Cloning can be a CPU and I/O intensive operation on servers. Traditionally,
the server, in response to a client's request to clone, dynamically generates
a bundle containing the entire repository content and sends it to the client.
There is no caching on the server and the server will have to redundantly
generate the same outgoing bundle in response to each clone request. For
servers with large repositories or with high clone volume, the load from
clones can make scaling the server challenging and costly.
This extension provides server operators the ability to offload
potentially expensive clone load to an external service. Pre-generated
bundles also allow using more CPU intensive compression, reducing the
effective bandwidth requirements.
Here's how clone bundles work:
1. A server operator establishes a mechanism for making bundle files available
on a hosting service where Mercurial clients can fetch them.
2. A manifest file listing available bundle URLs and some optional metadata
is added to the Mercurial repository on the server.
3. A client initiates a clone against a clone bundles aware server.
4. The client sees the server is advertising clone bundles and fetches the
manifest listing available bundles.
5. The client filters and sorts the available bundles based on what it
supports and prefers.
6. The client downloads and applies an available bundle from the
server-specified URL.
7. The client reconnects to the original server and performs the equivalent
of :hg:`pull` to retrieve all repository data not in the bundle. (The
repository could have been updated between when the bundle was created
and when the client started the clone.) This may use "pullbundles".
Instead of the server generating full repository bundles for every clone
request, it generates full bundles once and they are subsequently reused to
bootstrap new clones. The server may still transfer data at clone time.
However, this is only data that has been added/changed since the bundle was
created.
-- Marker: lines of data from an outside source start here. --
/-- On a free controller SPLIT is WRONG_STATE outside AT_STOP; at a stop BAD_FIELD for unit 0, NOT_FOUND for a unit
without an entry, WRONG_STATE for the home unit or one PARTING. Otherwise, with no parting set of the unit yet, it is DONE
with the number of its list entries: those with a missed count of 3 or more are deleted, the others DEPARTING with pair
count 0. With one left the portion is PARTING, the parting set holds the deleted, and the split is not complete. With none
left it is: the unit's detached entries go too, the portion entry is removed and its slot READY unless another entry names
it, and the records of the identities gone leave the live bank, and an OPEN or ARMED staging bank. On a free controller
REMOVE ENTRY of identity 0 is BAD_FIELD; of an identity in the list WRONG_STATE; of one in neither collection NOT_FOUND;
of a detached entry DONE: the entry is deleted with its notice stack, and its identity joins the parting set of its unit
if there is one. REMOVE ENTRY changes nothing else. The sets and
their identities stand in the order in which they came (log entry 30). (R16, R77, R78, R79, R81, R112, log entry 30) -/
def Obligations.SplitAndRemoveEntryTakeEntriesAway : Prop :=
  (∀ (tag unit : Nat) (s : State), Free s → ConsistOk s.cm →
     let c : Instr := .split tag unit
     let refused (r : ResultCode) : Prop := exec c s = .next (answered 0x24 tag (some c) r [] s)
     let stopped := ∃ x, s.jt.phase = .atStop x
     let mine := s.cm.list.filter fun e => e.coach.unit = unit
     let gone := (mine.filter fun e => 3 ≤ e.coach.missed).map (·.coach.id)
     let left (e : Entry) : Bool := !gone.contains e.coach.id
     (¬ stopped → refused .wrongState)
     ∧ (stopped → unit = 0 → refused .badField)
     ∧ (stopped → unit ≠ 0 → s.jt.portionOf unit = none → refused .notFound)
     ∧ ∀ p, s.jt.portionOf unit = some p → stopped → unit ≠ 0 →
       (p.home = true ∨ p.state = .parting → refused .wrongState)
       ∧ (p.home = false → p.state = .attached → (∀ x ∈ s.cm.partings, x.unit ≠ unit) →
         ∃ t, exec c s = .next t ∧ t.jt.phase = s.jt.phase ∧ t.jt.odo = s.jt.odo ∧ t.dc = s.dc ∧ t.cm.types = s.cm.types
           ∧ ((∃ e ∈ mine, e.coach.missed < 3) →
             t.jt = { s.jt with portions := s.jt.portions.map fun (x : Portion) =>
                 { x with state := if x.unit = unit then .parting else x.state } }
             ∧ t.rs = s.rs
             ∧ t.cm.unmarked = Cm.unmarked { s.cm with
                 list := (s.cm.list.filter left).map fun (e : Entry) =>
                   if e.coach.unit = unit then { e with state := .departing, pairCount := 0 } else e
                 partings := s.cm.partings ++ [{ unit := unit, ids := gone }] }
             ∧ t.clc.replies = [replyTo 0x24 tag .done (u8 mine.length ++ [0])])
           ∧ ((∀ e ∈ mine, 3 ≤ e.coach.missed) →
             let ids := gone ++ (s.cm.detached.filter fun k => k.unit = unit).map (·.id)
             let without (bank : List Vehicle) := bank.filter fun v => !ids.contains v.id
             let others := s.jt.portions.filter fun x => x.unit ≠ unit
             let slot := s.jt.slots.get p.slot
             t.jt.portions = others
             ∧ t.jt.slots = (if slot.state = .inUse ∧ ∀ x ∈ others, x.slot ≠ p.slot then
                 s.jt.slots.set p.slot { slot with state := .ready } else s.jt.slots)
             ∧ t.rs.liveBank = without s.rs.liveBank
             ∧ t.rs.stagingBank = (if s.rs.staging.open? then without s.rs.stagingBank else s.rs.stagingBank)
             ∧ t.rs.staging = s.rs.staging ∧ t.rs.live = s.rs.live
             ∧ t.cm.list.map (·.coach) = (s.cm.list.filter left).map (·.coach)
             ∧ t.cm.detached = s.cm.detached.filter (fun k => k.unit ≠ unit)
             ∧ t.cm.partings = s.cm.partings
             ∧ t.clc.replies = [replyTo 0x24 tag .done (u8 mine.length ++ [1])])))
  ∧ ∀ (tag id : Nat) (s : State), Free s →
    let reply := answered 0x25 tag (some (.removeEntry tag id))
    exec (.removeEntry tag id) s = .next (
      if id = 0 then reply .badField [] s
      else if ∃ e ∈ s.cm.list, e.coach.id = id then reply .wrongState [] s
      else match s.cm.detached.find? fun k => k.id = id with
        | none => reply .notFound [] s
        | some k => reply .done [] (s.setCm { s.cm with
            detached := s.cm.detached.filter fun x => x.id ≠ id
            partings := s.cm.partings.map fun (p : PartingSet) =>
              { p with ids := if p.unit = k.unit then p.ids ++ [id] else p.ids } }))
For large, established repositories, this can reduce server load for
clones to less than 1% of original.
Here's how pullbundles work:
1. A manifest file listing available bundles and describing the revisions
is added to the Mercurial repository on the server.
2. A new-enough client informs the server that it supports partial pulls
and initiates a pull.
3. If the server has pull bundles enabled and sees the client advertising
partial pulls, it checks for a matching pull bundle in the manifest.
A bundle matches if the format is supported by the client, the client
has the required revisions already and needs something from the bundle.
4. If there is at least one matching bundle, the server sends it to the client.
5. The client applies the bundle and notices that the server reply was
incomplete. It initiates another pull.
To work, this extension requires the following of server operators:
* Generating bundle files of repository content (typically periodically,
such as once per day).
* Clone bundles: A file server that clients have network access to and that
Python knows how to talk to through its normal URL handling facility
(typically an HTTP/HTTPS server).
* A process for keeping the bundles manifest in sync with available bundle
files.
Strictly speaking, using a static file hosting server isn't required: a server
operator could use a dynamic service for retrieving bundle data. However,
static file hosting services are simple and scalable and should be sufficient
for most needs.
Bundle files can be generated with the :hg:`bundle` command. Typically
:hg:`bundle --all` is used to produce a bundle of the entire repository.
:hg:`debugcreatestreamclonebundle` can be used to produce a special
*streaming clonebundle*. These are bundle files that are extremely efficient
to produce and consume (read: fast). However, they are larger than
traditional bundle formats and require that clients support the exact set
of repository data store formats in use by the repository that created them.
Typically, a newer server can serve data that is compatible with older clients.
However, *streaming clone bundles* don't have this guarantee. **Server
operators need to be aware that newer versions of Mercurial may produce
streaming clone bundles incompatible with older Mercurial versions.**
A server operator is responsible for creating a ``.hg/clonebundles.manifest``
file containing the list of available bundle files suitable for seeding
clones. If this file does not exist, the repository will not advertise the
existence of clone bundles when clients connect. For pull bundles,
``.hg/pullbundles.manifest`` is used.
The manifest file contains a newline (\\n) delimited list of entries.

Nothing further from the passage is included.